Note that the above regression assumes that the “effect” of overall quality is the same irrespective of the kitchen quality. We could run a regression with all the interactions to separately estimate the change in kitchen quality for each house quality. This is what actually corresponds to the graph above:
reg_qual <- lm(SalePrice ~ Overall.Qual * Kitchen.Qual - 1, ames)
print(summary(reg_qual))
Call:
lm(formula = SalePrice ~ Overall.Qual * Kitchen.Qual - 1, data = ames)
Residuals:
Min 1Q Median 3Q Max
-168246 -29701 -4211 22776 276754
Coefficients: (3 not defined because of singularities)
Estimate Std. Error t value Pr(>|t|)
Overall.Qual2 62246 59361 1.049 0.294604
Overall.Qual3 84346 45100 1.870 0.061737 .

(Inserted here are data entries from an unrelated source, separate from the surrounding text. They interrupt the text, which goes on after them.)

-- ==== Sys2Proof/Laws/State.lean ====
section
/-! SUPPORT. What each named update of State leaves alone, field by field, and what a scope lets through. -/

namespace Sys2Proof.Machine

-- Scopes

@[simp] theorem State.keep_fuses (w : List Part) (s t : State) : (s.keep w t).fuses = if Part.fuses ∈ w then t.fuses else s.fuses := rfl
@[simp] theorem State.keep_clock (w : List Part) (s t : State) : (s.keep w t).clock = if Part.clock ∈ w then t.clock else s.clock := rfl
@[simp] theorem State.keep_tb (w : List Part) (s t : State) : (s.keep w t).tb = if Part.tb ∈ w then t.tb else s.tb := rfl
@[simp] theorem State.keep_lock (w : List Part) (s t : State) : (s.keep w t).lock = if Part.lock ∈ w then t.lock else s.lock := rfl
@[simp] theorem State.keep_present (w : List Part) (s t : State) : (s.keep w t).present = if Part.present ∈ w then t.present else s.present := rfl
@[simp] theorem State.keep_regs (w : List Part) (s t : State) : (s.keep w t).regs = if Part.regs ∈ w then t.regs else s.regs := rfl
@[simp] theorem State.keep_mem (w : List Part) (s t : State) : (s.keep w t).mem = if Part.mem ∈ w then t.mem else s.mem := rfl
@[simp] theorem State.keep_marks (w : List Part) (s t : State) : (s.keep w t).marks = if Part.marks ∈ w then t.marks else s.marks := rfl
@[simp] theorem State.keep_ecc (w : List Part) (s t : State) : (s.keep w t).ecc = if Part.ecc ∈ w then t.ecc else s.ecc := rfl
@[simp] theorem State.keep_rsv (w : List Part) (s t : State) : (s.keep w t).rsv = if Part.rsv ∈ w then t.rsv else s.rsv := rfl
@[simp] theorem State.keep_banks (w : List Part) (s t : State) : (s.keep w t).banks = if Part.banks ∈ w then t.banks else s.banks := rfl
@[simp] theorem State.keep_chans (w : List Part) (s t : State) : (s.keep w t).chans = if Part.chans ∈ w then t.chans else s.chans := rfl
@[simp] theorem State.keep_hg (w : List Part) (s t : State) : (s.keep w t).hg = if Part.hg ∈ w then t.hg else s.hg := rfl
@[simp] theorem State.keep_fab (w : List Part) (s t : State) : (s.keep w t).fab = if Part.fab ∈ w then t.fab else s.fab := rfl
@[simp] theorem State.keep_ports (w : List Part) (s t : State) : (s.keep w t).ports = if Part.ports ∈ w then t.ports else s.ports := rfl
@[simp] theorem State.keep_cores (w : List Part) (s t : State) : (s.keep w t).cores = if Part.cores ∈ w then t.cores else s.cores := rfl
@[simp] theorem State.keep_cls (w : List Part) (s t : State) : (s.keep w t).cls = if Part.cls ∈ w then t.cls else s.cls := rfl
@[simp] theorem State.keep_col (w : List Part) (s t : State) : (s.keep w t).col = if Part.col ∈ w then t.col else s.col := rfl
@[simp] theorem State.keep_tl (w : List Part) (s t : State) : (s.keep w t).tl = if Part.tl ∈ w then t.tl else s.tl := rfl
@[simp] theorem State.keep_sw (w : List Part) (s t : State) : (s.keep w t).sw = if Part.sw ∈ w then t.sw else s.sw := rfl
@[simp] theorem State.keep_boot (w : List Part) (s t : State) : (s.keep w t).boot = if Part.boot ∈ w then t.boot else s.boot := rfl
@[simp] theorem State.keep_pwr (w : List Part) (s t : State) : (s.keep w t).pwr = if Part.pwr ∈ w then t.pwr else s.pwr := rfl
@[simp] theorem State.keep_mg (w : List Part) (s t : State) : (s.keep w t).mg = if Part.mg ∈ w then t.mg else s.mg := rfl
@[simp] theorem State.keep_flt (w : List Part) (s t : State) : (s.keep w t).flt = if Part.flt ∈ w then t.flt else s.flt := rfl
@[simp] theorem State.keep_out (w : List Part) (s t : State) : (s.keep w t).out = if Part.out ∈ w then t.out else s.out := rfl
@[simp] theorem State.keep_free (w : List Part) (s t : State) : (s.keep w t).free = if Part.free ∈ w then t.free else s.free := rfl
@[simp] theorem State.keep_pending (w : List Part) (s t : State) : (s.keep w t).pending = s.pending := rfl

-- setReg

@[simp] theorem State.setReg_fuses (s : State) (a v : Nat) : (s.setReg a v).fuses = s.fuses := rfl
@[simp] theorem State.setReg_clock (s : State) (a v : Nat) : (s.setReg a v).clock = s.clock := rfl
@[simp] theorem State.setReg_tb (s : State) (a v : Nat) : (s.setReg a v).tb = s.tb := rfl
@[simp] theorem State.setReg_lock (s : State) (a v : Nat) : (s.setReg a v).lock = s.lock := rfl
@[simp] theorem State.setReg_present (s : State) (a v : Nat) : (s.setReg a v).present = s.present := rfl
@[simp] theorem State.setReg_mem (s : State) (a v : Nat) : (s.setReg a v).mem = s.mem := rfl
@[simp] theorem State.setReg_marks (s : State) (a v : Nat) : (s.setReg a v).marks = s.marks := rfl
@[simp] theorem State.setReg_ecc (s : State) (a v : Nat) : (s.setReg a v).ecc = s.ecc := rfl
@[simp] theorem State.setReg_rsv (s : State) (a v : Nat) : (s.setReg a v).rsv = s.rsv := rfl
@[simp] theorem State.setReg_banks (s : State) (a v : Nat) : (s.setReg a v).banks = s.banks := rfl
@[simp] theorem State.setReg_chans (s : State) (a v : Nat) : (s.setReg a v).chans = s.chans := rfl
@[simp] theorem State.setReg_hg (s : State) (a v : Nat) : (s.setReg a v).hg = s.hg := rfl
@[simp] theorem State.setReg_fab (s : State) (a v : Nat) : (s.setReg a v).fab = s.fab := rfl
@[simp] theorem State.setReg_ports (s : State) (a v : Nat) : (s.setReg a v).ports = s.ports := rfl
@[simp] theorem State.setReg_cores (s : State) (a v : Nat) : (s.setReg a v).cores = s.cores := rfl
@[simp] theorem State.setReg_cls (s : State) (a v : Nat) : (s.setReg a v).cls = s.cls := rfl
@[simp] theorem State.setReg_col (s : State) (a v : Nat) : (s.setReg a v).col = s.col := rfl
@[simp] theorem State.setReg_tl (s : State) (a v : Nat) : (s.setReg a v).tl = s.tl := rfl
@[simp] theorem State.setReg_sw (s : State) (a v : Nat) : (s.setReg a v).sw = s.sw := rfl
@[simp] theorem State.setReg_boot (s : State) (a v : Nat) : (s.setReg a v).boot = s.boot := rfl
@[simp] theorem State.setReg_pwr (s : State) (a v : Nat) : (s.setReg a v).pwr = s.pwr := rfl
@[simp] theorem State.setReg_mg (s : State) (a v : Nat) : (s.setReg a v).mg = s.mg := rfl
@[simp] theorem State.setReg_flt (s : State) (a v : Nat) : (s.setReg a v).flt = s.flt := rfl
@[simp] theorem State.setReg_out (s : State) (a v : Nat) : (s.setReg a v).out = s.out := rfl
@[simp] theorem State.setReg_free (s : State) (a v : Nat) : (s.setReg a v).free = s.free := rfl
@[simp] theorem State.setReg_pending (s : State) (a v : Nat) : (s.setReg a v).pending = s.pending := rfl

Overall.Qual4 135715 37507 3.618 0.000311 ***
Overall.Qual5 169931 16713 10.168 < 2e-16 ***
Overall.Qual6 142425 23636 6.026 2.33e-09 ***
Overall.Qual7 239900 13646 17.580 < 2e-16 ***
Overall.Qual8 311166 9271 33.565 < 2e-16 ***
Overall.Qual9 355043 6493 54.679 < 2e-16 ***
Overall.Qual10 478246 13111 36.478 < 2e-16 ***
Kitchen.QualGd -3246 35905 -0.090 0.927979
Overall.Qual3:Kitchen.QualGd NA NA NA NA
Overall.Qual4:Kitchen.QualGd NA NA NA NA
Overall.Qual5:Kitchen.QualGd -20254 39849 -0.508 0.611362
Overall.Qual6:Kitchen.QualGd 41057 43112 0.952 0.341146
Overall.Qual7:Kitchen.QualGd -27466 38491 -0.714 0.475649
Overall.Qual8:Kitchen.QualGd -44328 37218 -1.191 0.233910
Overall.Qual9:Kitchen.QualGd -23061 39172 -0.589 0.556178
Overall.Qual10:Kitchen.QualGd NA NA NA NA
---
Signif. codes: 0 '***' 0.001 '**' 0.01 '*' 0.05 '.' 0.1 ' ' 1
Residual standard error: 47270 on 1041 degrees of freedom
Multiple R-squared: 0.9598, Adjusted R-squared: 0.9592
F-statistic: 1657 on 15 and 1041 DF, p-value: < 2.2e-16
The problem is these are extremely variable. Using additive effects can be thought of smoothing out the data so you can do “as-if” comparisons within a particular bucket.